═════ DATA RECORDS ═════

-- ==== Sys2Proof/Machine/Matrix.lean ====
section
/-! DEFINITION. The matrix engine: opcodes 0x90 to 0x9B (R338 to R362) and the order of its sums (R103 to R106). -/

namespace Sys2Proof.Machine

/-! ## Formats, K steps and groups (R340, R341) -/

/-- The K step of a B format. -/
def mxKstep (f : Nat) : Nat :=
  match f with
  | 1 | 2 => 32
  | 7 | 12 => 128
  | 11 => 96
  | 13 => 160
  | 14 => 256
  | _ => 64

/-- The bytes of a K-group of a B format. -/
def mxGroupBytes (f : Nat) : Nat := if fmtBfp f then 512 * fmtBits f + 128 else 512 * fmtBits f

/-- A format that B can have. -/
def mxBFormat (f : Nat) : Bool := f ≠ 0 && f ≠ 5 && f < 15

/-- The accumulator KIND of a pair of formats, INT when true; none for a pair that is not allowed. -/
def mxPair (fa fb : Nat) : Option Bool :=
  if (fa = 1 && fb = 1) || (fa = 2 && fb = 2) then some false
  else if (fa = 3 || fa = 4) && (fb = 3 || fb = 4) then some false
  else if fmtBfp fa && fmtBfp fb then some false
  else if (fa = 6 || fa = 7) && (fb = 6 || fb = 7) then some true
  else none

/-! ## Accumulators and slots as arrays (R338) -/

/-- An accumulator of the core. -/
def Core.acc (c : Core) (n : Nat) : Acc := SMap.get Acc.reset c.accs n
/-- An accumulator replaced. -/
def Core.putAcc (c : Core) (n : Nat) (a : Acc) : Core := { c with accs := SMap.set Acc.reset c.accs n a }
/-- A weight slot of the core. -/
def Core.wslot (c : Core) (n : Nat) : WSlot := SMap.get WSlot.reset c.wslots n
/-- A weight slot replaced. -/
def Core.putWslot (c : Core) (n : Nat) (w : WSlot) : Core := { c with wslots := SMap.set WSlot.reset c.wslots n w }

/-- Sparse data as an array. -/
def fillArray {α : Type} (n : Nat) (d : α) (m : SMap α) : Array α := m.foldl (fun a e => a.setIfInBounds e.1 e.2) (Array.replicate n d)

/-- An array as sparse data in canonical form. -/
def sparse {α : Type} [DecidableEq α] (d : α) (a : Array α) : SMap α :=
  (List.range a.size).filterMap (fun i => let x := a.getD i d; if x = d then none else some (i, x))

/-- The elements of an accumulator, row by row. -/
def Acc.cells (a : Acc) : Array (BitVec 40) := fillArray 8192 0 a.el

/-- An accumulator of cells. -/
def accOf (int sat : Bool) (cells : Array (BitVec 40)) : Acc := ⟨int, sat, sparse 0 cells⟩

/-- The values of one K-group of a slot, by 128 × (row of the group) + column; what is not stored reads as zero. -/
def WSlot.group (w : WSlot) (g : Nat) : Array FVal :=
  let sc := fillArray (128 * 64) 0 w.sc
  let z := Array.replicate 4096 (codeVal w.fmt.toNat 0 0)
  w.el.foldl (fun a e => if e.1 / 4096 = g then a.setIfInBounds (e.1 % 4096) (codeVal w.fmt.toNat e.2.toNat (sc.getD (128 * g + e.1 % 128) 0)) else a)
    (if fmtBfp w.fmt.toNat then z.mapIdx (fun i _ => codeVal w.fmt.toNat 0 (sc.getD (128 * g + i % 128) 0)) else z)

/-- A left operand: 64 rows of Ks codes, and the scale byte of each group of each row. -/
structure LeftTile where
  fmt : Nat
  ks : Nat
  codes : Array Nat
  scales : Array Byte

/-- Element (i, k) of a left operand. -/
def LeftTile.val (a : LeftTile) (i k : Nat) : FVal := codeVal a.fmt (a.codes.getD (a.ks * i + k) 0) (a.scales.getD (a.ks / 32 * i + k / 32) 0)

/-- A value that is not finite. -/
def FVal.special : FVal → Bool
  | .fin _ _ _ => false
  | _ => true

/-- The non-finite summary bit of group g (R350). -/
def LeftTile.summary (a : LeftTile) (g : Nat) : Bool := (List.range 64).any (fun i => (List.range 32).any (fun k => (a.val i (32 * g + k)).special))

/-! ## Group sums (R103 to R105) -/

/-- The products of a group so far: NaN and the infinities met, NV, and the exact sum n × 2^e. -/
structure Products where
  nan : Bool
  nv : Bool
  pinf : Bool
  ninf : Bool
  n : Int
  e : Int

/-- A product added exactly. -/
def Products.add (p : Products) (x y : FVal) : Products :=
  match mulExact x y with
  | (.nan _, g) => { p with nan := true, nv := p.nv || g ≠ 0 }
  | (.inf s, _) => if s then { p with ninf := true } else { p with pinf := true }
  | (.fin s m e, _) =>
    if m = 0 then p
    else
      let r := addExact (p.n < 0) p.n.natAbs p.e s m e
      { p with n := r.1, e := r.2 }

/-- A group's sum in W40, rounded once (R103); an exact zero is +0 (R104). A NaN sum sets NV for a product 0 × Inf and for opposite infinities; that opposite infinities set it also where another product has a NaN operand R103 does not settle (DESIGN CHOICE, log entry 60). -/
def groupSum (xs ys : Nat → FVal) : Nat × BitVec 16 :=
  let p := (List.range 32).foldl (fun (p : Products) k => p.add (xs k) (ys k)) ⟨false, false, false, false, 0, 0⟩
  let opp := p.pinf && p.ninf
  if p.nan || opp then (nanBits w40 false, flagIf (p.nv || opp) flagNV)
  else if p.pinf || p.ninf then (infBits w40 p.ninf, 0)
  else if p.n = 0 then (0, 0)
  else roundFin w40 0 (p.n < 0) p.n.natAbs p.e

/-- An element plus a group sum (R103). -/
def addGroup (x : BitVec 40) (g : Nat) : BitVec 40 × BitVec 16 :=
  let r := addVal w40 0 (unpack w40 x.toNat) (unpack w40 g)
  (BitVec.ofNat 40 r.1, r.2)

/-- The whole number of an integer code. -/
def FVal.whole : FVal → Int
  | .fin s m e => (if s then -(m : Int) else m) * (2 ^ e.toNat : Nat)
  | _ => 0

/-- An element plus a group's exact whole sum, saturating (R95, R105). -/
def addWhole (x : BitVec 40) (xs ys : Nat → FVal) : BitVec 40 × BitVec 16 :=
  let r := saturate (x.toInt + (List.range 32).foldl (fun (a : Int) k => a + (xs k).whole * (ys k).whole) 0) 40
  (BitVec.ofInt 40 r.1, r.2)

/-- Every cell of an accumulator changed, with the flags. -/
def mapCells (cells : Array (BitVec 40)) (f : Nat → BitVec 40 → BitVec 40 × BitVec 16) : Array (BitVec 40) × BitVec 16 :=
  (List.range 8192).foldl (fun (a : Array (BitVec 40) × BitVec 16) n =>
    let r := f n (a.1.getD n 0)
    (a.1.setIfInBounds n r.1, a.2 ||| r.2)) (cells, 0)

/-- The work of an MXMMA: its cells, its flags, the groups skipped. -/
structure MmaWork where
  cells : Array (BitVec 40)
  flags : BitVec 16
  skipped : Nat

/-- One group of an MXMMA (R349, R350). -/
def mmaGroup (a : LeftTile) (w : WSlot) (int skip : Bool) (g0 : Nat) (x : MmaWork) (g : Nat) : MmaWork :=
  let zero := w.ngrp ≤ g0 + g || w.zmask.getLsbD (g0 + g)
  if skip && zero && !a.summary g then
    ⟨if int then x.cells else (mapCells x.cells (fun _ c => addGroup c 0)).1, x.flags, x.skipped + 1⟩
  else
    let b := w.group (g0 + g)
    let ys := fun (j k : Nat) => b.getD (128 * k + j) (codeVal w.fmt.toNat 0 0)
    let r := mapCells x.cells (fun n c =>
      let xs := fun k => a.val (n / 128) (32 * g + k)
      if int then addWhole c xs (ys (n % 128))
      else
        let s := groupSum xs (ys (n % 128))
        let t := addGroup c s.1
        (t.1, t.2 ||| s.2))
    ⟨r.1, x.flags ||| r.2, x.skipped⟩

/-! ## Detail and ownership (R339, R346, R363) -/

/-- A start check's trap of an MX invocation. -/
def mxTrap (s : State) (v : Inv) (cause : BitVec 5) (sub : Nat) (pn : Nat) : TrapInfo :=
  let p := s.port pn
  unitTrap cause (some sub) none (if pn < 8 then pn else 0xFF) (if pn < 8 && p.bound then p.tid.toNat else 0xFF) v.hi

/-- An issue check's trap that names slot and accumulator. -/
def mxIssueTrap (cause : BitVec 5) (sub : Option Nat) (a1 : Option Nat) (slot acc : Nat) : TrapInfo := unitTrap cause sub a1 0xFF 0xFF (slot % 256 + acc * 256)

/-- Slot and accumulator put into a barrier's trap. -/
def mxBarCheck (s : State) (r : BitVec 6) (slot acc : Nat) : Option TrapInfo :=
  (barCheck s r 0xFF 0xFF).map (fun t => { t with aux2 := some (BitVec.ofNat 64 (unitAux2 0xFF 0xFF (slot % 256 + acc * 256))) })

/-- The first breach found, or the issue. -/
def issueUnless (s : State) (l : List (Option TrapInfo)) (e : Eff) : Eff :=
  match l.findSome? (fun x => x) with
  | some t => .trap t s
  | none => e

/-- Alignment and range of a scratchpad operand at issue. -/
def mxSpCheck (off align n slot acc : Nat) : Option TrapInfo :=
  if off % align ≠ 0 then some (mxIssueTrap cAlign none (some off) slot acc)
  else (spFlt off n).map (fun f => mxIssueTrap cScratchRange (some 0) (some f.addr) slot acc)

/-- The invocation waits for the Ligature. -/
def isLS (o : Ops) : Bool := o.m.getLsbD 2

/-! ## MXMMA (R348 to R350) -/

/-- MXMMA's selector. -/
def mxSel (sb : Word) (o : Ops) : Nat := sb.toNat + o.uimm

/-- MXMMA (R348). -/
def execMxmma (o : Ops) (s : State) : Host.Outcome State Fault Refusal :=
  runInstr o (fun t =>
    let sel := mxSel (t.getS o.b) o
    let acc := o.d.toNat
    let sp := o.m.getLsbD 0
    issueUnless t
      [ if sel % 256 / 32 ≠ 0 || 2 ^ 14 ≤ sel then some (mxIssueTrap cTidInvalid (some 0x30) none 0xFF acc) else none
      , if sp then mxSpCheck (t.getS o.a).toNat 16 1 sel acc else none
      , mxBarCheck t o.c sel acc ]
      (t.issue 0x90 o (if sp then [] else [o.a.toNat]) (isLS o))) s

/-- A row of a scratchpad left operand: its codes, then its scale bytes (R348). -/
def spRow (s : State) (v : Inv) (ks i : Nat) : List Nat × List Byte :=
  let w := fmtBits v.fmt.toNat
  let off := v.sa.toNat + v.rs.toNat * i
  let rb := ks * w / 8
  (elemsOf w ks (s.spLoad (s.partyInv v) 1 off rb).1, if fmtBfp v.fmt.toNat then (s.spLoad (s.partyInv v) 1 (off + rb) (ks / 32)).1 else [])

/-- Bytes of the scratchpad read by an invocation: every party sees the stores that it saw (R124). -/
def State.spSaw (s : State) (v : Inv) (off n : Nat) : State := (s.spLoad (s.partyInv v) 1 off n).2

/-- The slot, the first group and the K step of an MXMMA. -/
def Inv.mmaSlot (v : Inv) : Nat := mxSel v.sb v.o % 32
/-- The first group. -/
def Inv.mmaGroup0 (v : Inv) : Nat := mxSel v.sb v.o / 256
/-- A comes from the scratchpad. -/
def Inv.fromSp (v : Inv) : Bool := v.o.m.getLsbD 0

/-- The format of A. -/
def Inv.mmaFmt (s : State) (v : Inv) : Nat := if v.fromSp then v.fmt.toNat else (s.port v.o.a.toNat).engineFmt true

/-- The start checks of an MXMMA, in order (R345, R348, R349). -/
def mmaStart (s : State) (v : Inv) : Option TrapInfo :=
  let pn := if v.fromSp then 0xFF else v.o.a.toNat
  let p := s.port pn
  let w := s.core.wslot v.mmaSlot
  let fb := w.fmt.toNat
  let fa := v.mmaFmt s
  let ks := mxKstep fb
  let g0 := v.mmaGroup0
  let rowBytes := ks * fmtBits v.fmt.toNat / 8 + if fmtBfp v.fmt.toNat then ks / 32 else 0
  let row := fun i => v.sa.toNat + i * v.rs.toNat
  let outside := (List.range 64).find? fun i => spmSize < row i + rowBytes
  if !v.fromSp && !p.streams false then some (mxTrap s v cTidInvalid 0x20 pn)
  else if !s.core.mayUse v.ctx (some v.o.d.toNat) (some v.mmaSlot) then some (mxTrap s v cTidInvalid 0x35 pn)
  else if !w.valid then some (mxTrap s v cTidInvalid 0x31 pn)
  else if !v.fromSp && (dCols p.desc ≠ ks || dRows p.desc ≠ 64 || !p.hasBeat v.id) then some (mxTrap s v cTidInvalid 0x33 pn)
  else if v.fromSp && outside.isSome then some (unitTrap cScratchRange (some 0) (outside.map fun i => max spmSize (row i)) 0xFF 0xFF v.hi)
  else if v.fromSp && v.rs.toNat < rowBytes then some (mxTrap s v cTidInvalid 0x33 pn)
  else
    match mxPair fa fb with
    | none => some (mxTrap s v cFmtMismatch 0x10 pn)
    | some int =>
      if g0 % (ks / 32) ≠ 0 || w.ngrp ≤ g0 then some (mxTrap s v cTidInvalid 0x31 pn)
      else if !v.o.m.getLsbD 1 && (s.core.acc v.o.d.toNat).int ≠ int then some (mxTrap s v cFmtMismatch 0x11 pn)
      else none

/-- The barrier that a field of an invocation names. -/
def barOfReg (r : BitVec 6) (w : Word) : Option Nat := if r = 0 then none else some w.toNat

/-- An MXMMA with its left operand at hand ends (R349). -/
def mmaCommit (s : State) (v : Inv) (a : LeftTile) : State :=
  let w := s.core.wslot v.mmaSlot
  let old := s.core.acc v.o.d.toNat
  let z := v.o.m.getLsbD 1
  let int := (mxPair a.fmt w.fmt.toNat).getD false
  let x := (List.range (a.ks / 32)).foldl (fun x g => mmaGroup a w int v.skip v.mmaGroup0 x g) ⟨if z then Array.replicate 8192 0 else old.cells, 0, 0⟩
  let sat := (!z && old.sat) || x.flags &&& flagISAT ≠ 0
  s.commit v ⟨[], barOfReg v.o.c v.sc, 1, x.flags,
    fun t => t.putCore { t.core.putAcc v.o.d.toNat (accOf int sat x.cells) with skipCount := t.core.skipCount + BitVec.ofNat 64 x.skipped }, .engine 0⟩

═════

■ WORK INSTRUCTIONS:
Would you copy every line of the entries in which "addWhole" appears?

■ EXERCISE OUTPUT:
def addWhole (x : BitVec 40) (xs ys : Nat → FVal) : BitVec 40 × BitVec 16 :=
      if int then addWhole c xs (ys (n % 128))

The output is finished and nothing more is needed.